▶ Exercise:
Copy out, unchanged, every line from the start of the records to the line that contains "(∀ stamp startUp rest, m.presenceToSsq = ⟨true, stamp, startUp⟩", and stop there.

▶ Material for this exercise:
/-- R49, R51, R70, R43, R52, R68: presence and latch changes at SSQ. A drive that arrives in an EMPTY slot makes it LOADED
unless a load access is GRANTED for it (a start-up change is never ungranted); one that leaves outside a granted UNLOAD is lost:
a release order, the release of its place at TTB, the record cleared, DRIVE_LOST. An opened latch withdraws a waiting drive and
grades a spinning one LATCH_OPEN; QAC takes a latch change in the step of SSQ, without effect (R94, log entry 19). -/
def Obligations.InputChangesAtTheSlot : Prop :=
  ∀ (i : Slot) (s : State),
    let m := s.mailOf i
    let r := s.slot i
    let granted (a : Action) : Prop := ∃ k u p o, tget s.qac.records k = .granted u p o ∧ u.target = i ∧ u.action = a
    (∀ stamp startUp rest, m.presenceToSsq = ⟨true, stamp, startUp⟩ :: rest →
      let u := s.setMail i { m with presenceToSsq := rest }
      let t := u.putSlot i { r with present := true }
      let loaded (ungranted : Bool) : State := (t.putSlot i { r with
        present := true, state := .loaded, ungranted := ungranted, loadedAt := some s.rck.time }).post .loaded i.val
      (r.state ≠ .empty → exec (.presencePresentAtSsq i) s = .next t) ∧
      (r.state = .empty → startUp = true → exec (.presencePresentAtSsq i) s = .next (loaded false)) ∧
      (r.state = .empty → startUp = false → granted .load → exec (.presencePresentAtSsq i) s = .next t) ∧
      (r.state = .empty → startUp = false → ¬ granted .load →
        exec (.presencePresentAtSsq i) s = .next (loaded true))) ∧
    (∀ stamp startUp rest, m.presenceToSsq = ⟨false, stamp, startUp⟩ :: rest →
      let u := s.setMail i { m with presenceToSsq := rest }
      let t := u.putSlot i { r with present := false }
      let ordered := t.setMail i { t.mailOf i with orders := m.orders ++ [.release] }
      let left := if r.state = .dispatchWait then ordered.leaveQueue i
        else if r.state = .unload then ordered.releaseReservation i else ordered
      (r.state = .empty ∨ (r.state = .unload ∧ granted .unload) →
        exec (.presenceAbsentAtSsq i) s = .next t) ∧
      (r.state ≠ .empty → ¬ (r.state = .unload ∧ granted .unload) →
        exec (.presenceAbsentAtSsq i) s = .next ((left.clearSlot i).post .driveLost i.val) ∧
        (left.clearSlot i).slot i = { SlotRecord.reset with present := false, closed := r.closed })) ∧
    (∀ stamp startUp rest, m.latchToSsq = ⟨true, stamp, startUp⟩ :: rest →
      exec (.latchClosedAtSsq i) s =
        .next ((s.setMail i { m with latchToSsq := rest, latchToQac := m.latchToQac.tail }).putSlot i
          { r with closed := true })) ∧
    ∀ stamp startUp rest, m.latchToSsq = ⟨false, stamp, startUp⟩ :: rest →
      let u := s.setMail i { m with latchToSsq := rest, latchToQac := m.latchToQac.tail }
      let t := u.putSlot i { r with closed := false }
      let g := t.gradeSlot i { r with
        closed := false, fault := some (.latchOpen, s.rck.time), state := .spinDown, exit := .dispatch } none s.pcu.generation
      exec (.latchOpenAtSsq i) s = .next (
        if r.state = .spinUpWait then t.setMail i { t.mailOf i with orders := m.orders ++ [.powerOff false] }
        else if r.state = .spinUp ∨ r.state = .ready ∨ r.state = .running ∨ r.state = .complete then
          g.setMail i { g.mailOf i with orders := m.orders ++ [.spinDown] }
        else t)

/-- R59, R60: the quiet and disturbance orders at SSQ. ASK makes a held slot RUNNING a sensitive, suspendable stage in NORMAL
ASKED, with QUIET_ASK; RELEASE makes one that is not NORMAL and no longer held NORMAL, with RESUME; a disturbance marks the
current stage of one that is not QUIET, with DISTURBED. Each is stale otherwise. -/
def Obligations.QuietOrdersAtTheSlot : Prop :=
  ∀ (i : Slot) (s : State),
    let m := s.mailOf i
    let r := s.slot i
    let sensitive : Prop := r.state = .running ∧ ∃ c, r.context = some c ∧ c.sensitive = true
    let suspendable : Prop := ∃ c, r.context = some c ∧ c.suspendable = true
    (m.asks = 0 → exec (.askOrder i) s = .next s) ∧
    (m.releases = 0 → exec (.releaseQuietOrder i) s = .next s) ∧
    (m.disturbances = 0 → exec (.disturbanceOrder i) s = .next s) ∧
    (0 < m.asks →
      let u := s.setMail i { m with asks := m.asks - 1 }
      let applies : Prop := sensitive ∧ suspendable ∧ r.quiet = .normal ∧ 1 ≤ tget s.qac.holds i
      (¬ applies → exec (.askOrder i) s = .next u) ∧
      (applies → exec (.askOrder i) s = .next ((u.putSlot i { r with quiet := .asked }).post .quietAsk i.val))) ∧
    (0 < m.releases →
      let u := s.setMail i { m with releases := m.releases - 1 }
      let applies : Prop := sensitive ∧ r.quiet ≠ .normal ∧ tget s.qac.holds i = 0
      (¬ applies → exec (.releaseQuietOrder i) s = .next u) ∧
      (applies → exec (.releaseQuietOrder i) s = .next ((u.putSlot i { r with quiet := .normal }).post .resume i.val))) ∧
    (0 < m.disturbances →
      let u := s.setMail i { m with disturbances := m.disturbances - 1 }
      let applies : Prop := sensitive ∧ r.quiet ≠ .quiet
      (¬ applies → exec (.disturbanceOrder i) s = .next u) ∧
      (applies → ∃ marks : List Marks,
        exec (.disturbanceOrder i) s = .next ((u.putSlot i { r with marks := marks }).post .disturbed i.val) ∧
        marks.length = r.marks.length ∧
        ∀ n k, r.marks[n]? = some k → marks[n]? = some (if n = r.stage then { k with disturbed := true } else k)))

/-- What a slot record keeps: the fields its state calls for and no others (Table 4-1, R49, R56, R58, R59, R67). -/
def Obligations.SlotRecordLawsAreKept : Prop :=
  ∀ s t : State, Lawful s → step s = .next t → ∀ i, RecordLaws (t.slot i)

/-- R54: no serial stands in two slots, in a slot and a tote position, or in two tote positions. -/
def Obligations.SerialsStayDistinct : Prop :=
  ∀ s t : State, SerialLaws s → step s = .next t → SerialLaws t

/-! ### Section 5: quiet access -/

/-- R77: the zone of a target: the slots above and below it, and on its shelf those beside it (NEAR) or all others (SHELF). -/
def Obligations.ZonesHoldTheNeighbours : Prop :=
  ∀ i j : Slot,
    (j ∈ zoneOf .near i ↔ j.val = i.val + 6 ∨ i.val = j.val + 6 ∨
      (j.val / 6 = i.val / 6 ∧ (j.val = i.val + 1 ∨ i.val = j.val + 1))) ∧
    (j ∈ zoneOf .shelf i ↔ j.val = i.val + 6 ∨ i.val = j.val + 6 ∨ (j.val / 6 = i.val / 6 ∧ j ≠ i)) ∧
    (zoneOf .near i).Nodup ∧ (zoneOf .shelf i).Nodup

/-- R80, R81, R82, R79: ACCESS REQUEST takes the free record of the lower id: PENDING, the quiet timeout running, the holds of
the zone raised, an ASK order for each zone slot that can be suspended, and the grant condition looked at at once. The answer
carries the record, its state and the reserved tote position of an unload. A request that would be granted at once while a
presence change of its target has been served at only one of SSQ and QAC stays held (R94, log entry 23). -/
def Obligations.AccessRequestsTakeARecord : Prop :=
  ∀ (n m : Nat) (s : State), s.Ready .handler (.accessRequest n m) →
    let refused (k : RespCode) : Prop := exec (.accessRequest n m) s = .next (s.answered .handler (.accessRequest n m) k [])
    (24 ≤ n ∨ 2 ≤ m → refused .range) ∧
    ∀ (i : Slot) (a : Machine.Action), i.val = n → (a = .load ∧ m = 0 ∨ a = .unload ∧ m = 1) →
      let stands : Prop := (a = .load → (s.slot i).state = .empty) ∧ (a = .unload → (s.slot i).state = .unload)
      let targeted : Prop := ∃ r u, (s.access r).use? = some u ∧ u.target = i
      (¬ stands ∨ targeted → refused .wrongState) ∧
      (stands → ¬ targeted → s.access 0 ≠ .free → s.access 1 ≠ .free → refused .full) ∧
      ∀ r : Fin 2, stands → ¬ targeted → s.access r = .free → (r = 1 → s.access 0 ≠ .free) →
        let zone := zoneOf s.qac.mode i
        let u : AccessUse := ⟨i, a, zone, s.rck.time, some (s.rck.osc + s.qac.timeout * 1000)⟩
        let clear : Bool := zone.all fun j => !(s.slot j).exposed
        let waits : Prop := clear = true ∧ (s.mailOf i).presenceToSsq ≠ (s.mailOf i).presenceToQac
        (waits → exec (.accessRequest n m) s = .next s) ∧
        let t : State := { s with
          qac := { s.qac with
            records := tset s.qac.records r (if clear then
                .granted { u with timer := some (s.rck.osc + s.qac.limit * 1000) } (s.slot i).present false
              else .pending u)
            holds := tof fun j => if j ∈ zone then tget s.qac.holds j + 1 else tget s.qac.holds j }
          mail := tof fun j => if j ∈ zone ∧ (s.slot j).askable = true then
            { s.mailOf j with asks := (s.mailOf j).asks + 1 } else s.mailOf j }
        ¬ waits → ∃ place : List Byte,
          exec (.accessRequest n m) s = .next ((if clear then t.post .grant i.val else t).answered
            .handler (.accessRequest n m) .done ([BitVec.ofNat 8 r.val, if clear then 2#8 else 1#8] ++ place)) ∧
          (a = .load → place = [255#8, 0#8]) ∧
          (a = .unload → ∀ (k : ToteNo) (b : ToteBody) (p : Nat), (s.tote k).open? = some b →
            b.positions[p]? = some (.reserved i) →
            (∀ k' b' p', (s.tote k').open? = some b' → b'.positions[p']? = some (.reserved i) → k' = k ∧ p' = p) →
            place = [BitVec.ofNat 8 k.val, BitVec.ofNat 8 (p + 1)])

▶ Your solution:
/-- R49, R51, R70, R43, R52, R68: presence and latch changes at SSQ. A drive that arrives in an EMPTY slot makes it LOADED
unless a load access is GRANTED for it (a start-up change is never ungranted); one that leaves outside a granted UNLOAD is lost:
a release order, the release of its place at TTB, the record cleared, DRIVE_LOST. An opened latch withdraws a waiting drive and
grades a spinning one LATCH_OPEN; QAC takes a latch change in the step of SSQ, without effect (R94, log entry 19). -/
def Obligations.InputChangesAtTheSlot : Prop :=
  ∀ (i : Slot) (s : State),
    let m := s.mailOf i
    let r := s.slot i
    let granted (a : Action) : Prop := ∃ k u p o, tget s.qac.records k = .granted u p o ∧ u.target = i ∧ u.action = a
    (∀ stamp startUp rest, m.presenceToSsq = ⟨true, stamp, startUp⟩ :: rest →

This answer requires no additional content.